Out of 107 intact polyps, there was no comment on margin status (free or involved by dysplasia) in 28 cases of conventional adenomas with low grade dysplasia and 1 with high grade dysplasia. 2 cases had adenocarcinoma arising in a background of tubulovillous adenoma. There was no comment on size of invasive tumor arising in polyp, margin assessment and lymphovascular invasion. Rest of the polyps were received fragmented.

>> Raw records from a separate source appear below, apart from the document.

/-! ### `State.bump` -/

@[simp] theorem State.bump_build (s : State) (f : Fld) : (s.bump f).build = s.build := State.wr_build _ _ _
@[simp] theorem State.bump_pending (s : State) (f : Fld) : (s.bump f).pending = s.pending := State.wr_pending _ _ _
@[simp] theorem State.bump_now (s : State) (f : Fld) : (s.bump f).now = s.now := State.wr_now _ _ _
@[simp] theorem State.bump_out (s : State) (f : Fld) : (s.bump f).out = s.out := State.wr_out _ _ _
@[simp] theorem State.bump_free (s : State) (f : Fld) : (s.bump f).free = s.free := State.wr_free _ _ _
@[simp] theorem State.bump_active (s : State) (f : Fld) : (s.bump f).active = s.active := State.wr_active _ _ _
@[simp] theorem State.bump_mir (s : State) (f : Fld) : (s.bump f).mir = s.mir := State.wr_mir _ _ _
@[simp] theorem State.bump_failover (s : State) (f : Fld) : (s.bump f).failover = s.failover := State.wr_failover _ _ _
@[simp] theorem State.bump_tick (s : State) (f : Fld) : (s.bump f).tick = s.tick := State.wr_tick _ _ _
@[simp] theorem State.bump_commits (s : State) (f : Fld) : (s.bump f).commits = s.commits := State.wr_commits _ _ _
@[simp] theorem State.bump_evq (s : State) (f : Fld) : (s.bump f).evq = s.evq := State.wr_evq _ _ _
@[simp] theorem State.bump_evr (s : State) (f : Fld) : (s.bump f).evr = s.evr := State.wr_evr _ _ _
@[simp] theorem State.bump_host (s : State) (f : Fld) : (s.bump f).host = s.host := State.wr_host _ _ _
@[simp] theorem State.bump_cfgWait (s : State) (f : Fld) : (s.bump f).cfgWait = s.cfgWait := State.wr_cfgWait _ _ _
@[simp] theorem State.bump_ports (s : State) (f : Fld) : (s.bump f).ports = s.ports := State.wr_ports _ _ _
@[simp] theorem State.bump_landed (s : State) (f : Fld) : (s.bump f).landed = s.landed := State.wr_landed _ _ _
@[simp] theorem State.bump_routeWait (s : State) (f : Fld) : (s.bump f).routeWait = s.routeWait := State.wr_routeWait _ _ _
@[simp] theorem State.bump_wells (s : State) (f : Fld) : (s.bump f).wells = s.wells := State.wr_wells _ _ _
@[simp] theorem State.bump_work (s : State) (f : Fld) : (s.bump f).work = s.work := State.wr_work _ _ _
@[simp] theorem State.bump_cist (s : State) (f : Fld) : (s.bump f).cist = s.cist := State.wr_cist _ _ _
@[simp] theorem State.bump_chan (s : State) (f : Fld) : (s.bump f).chan = s.chan := State.wr_chan _ _ _
@[simp] theorem State.bump_hk (s : State) (f : Fld) : (s.bump f).hk = s.hk := State.wr_hk _ _ _
@[simp] theorem State.bump_heathA (s : State) (f : Fld) : (s.bump f).heathA = s.heathA := State.wr_heathA _ _ _
@[simp] theorem State.bump_heathB (s : State) (f : Fld) : (s.bump f).heathB = s.heathB := State.wr_heathB _ _ _
@[simp] theorem State.bump_lead (s : State) (f : Fld) : (s.bump f).lead = s.lead := State.wr_lead _ _ _
@[simp] theorem State.bump_pfail (s : State) (f : Fld) : (s.bump f).pfail = s.pfail := State.wr_pfail _ _ _
@[simp] theorem State.bump_intBypass (s : State) (f : Fld) : (s.bump f).intBypass = s.intBypass := State.wr_intBypass _ _ _
@[simp] theorem State.bump_tapA (s : State) (f : Fld) : (s.bump f).tapA = s.tapA := State.wr_tapA _ _ _
@[simp] theorem State.bump_tapB (s : State) (f : Fld) : (s.bump f).tapB = s.tapB := State.wr_tapB _ _ _
@[simp] theorem State.bump_nvm (s : State) (f : Fld) : (s.bump f).nvm = s.nvm := State.wr_nvm _ _ _
@[simp] theorem State.bump_erases (s : State) (f : Fld) : (s.bump f).erases = s.erases := State.wr_erases _ _ _
@[simp] theorem State.bump_erasePaused (s : State) (f : Fld) : (s.bump f).erasePaused = s.erasePaused := State.wr_erasePaused _ _ _
@[simp] theorem State.bump_corrected (s : State) (f : Fld) : (s.bump f).corrected = s.corrected := State.wr_corrected _ _ _
@[simp] theorem State.bump_eqTurn (s : State) (f : Fld) : (s.bump f).eqTurn = s.eqTurn := State.wr_eqTurn _ _ _
@[simp] theorem State.bump_wlTurn (s : State) (f : Fld) : (s.bump f).wlTurn = s.wlTurn := State.wr_wlTurn _ _ _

Over the past decade, there has been significant advancement in endoscopic procedures of superficial colorectal lesions. These advanced endoscopic procedures have opened a new era of interdisciplinary collaborative efforts of a pathologist and gastrointestinal endoscopist to understand each other's perspective. These advanced procedures are more targeted and demand more precise, detailed and meticulous pathology reporting to optimize patient management. The quality assurance audit we performed brought into light many diagnostic and reporting errors. Diagnostic difficulty in correct categorization of sessile serrated lesions and conventional adenomas was observed in 3 cases (3.7%). According to WHO 2019 the diagnostic criteria for sessile serrated lesion is “The Presence of Single Unequivocal Architecturally Distorted Crypt”. The architecturally distorted crypt was explained by presence of at least one of these features i.e. Serrations extending to crypt base, horizontal growth along muscularis propria (T or L-shaped crypts) and dilatation of basal third of crypts Figure 1. Three types of dysplasia have been described in serrated lesions with dysplasia by Crockett and Nagtegaal (2019) [5] i.e. Intestinal dysplasia, serrated dysplasia and minimal deviation dysplasia [5]. Intestinal dysplasia is relatively rare and is similar to dysplasia in conventional adenoma. MLH1 satin shows retained expression and very rarely show malignant transformation. Serrated dysplasia is characterized by eosinophilia cytoplasm, closely packed glands, nuclear atypia and mitotic activity. Loss of MLH1 staining is not very common. Minimal deviation dysplasia is similar to sessile serrated lesion with characteristic loss of MLH1 expression.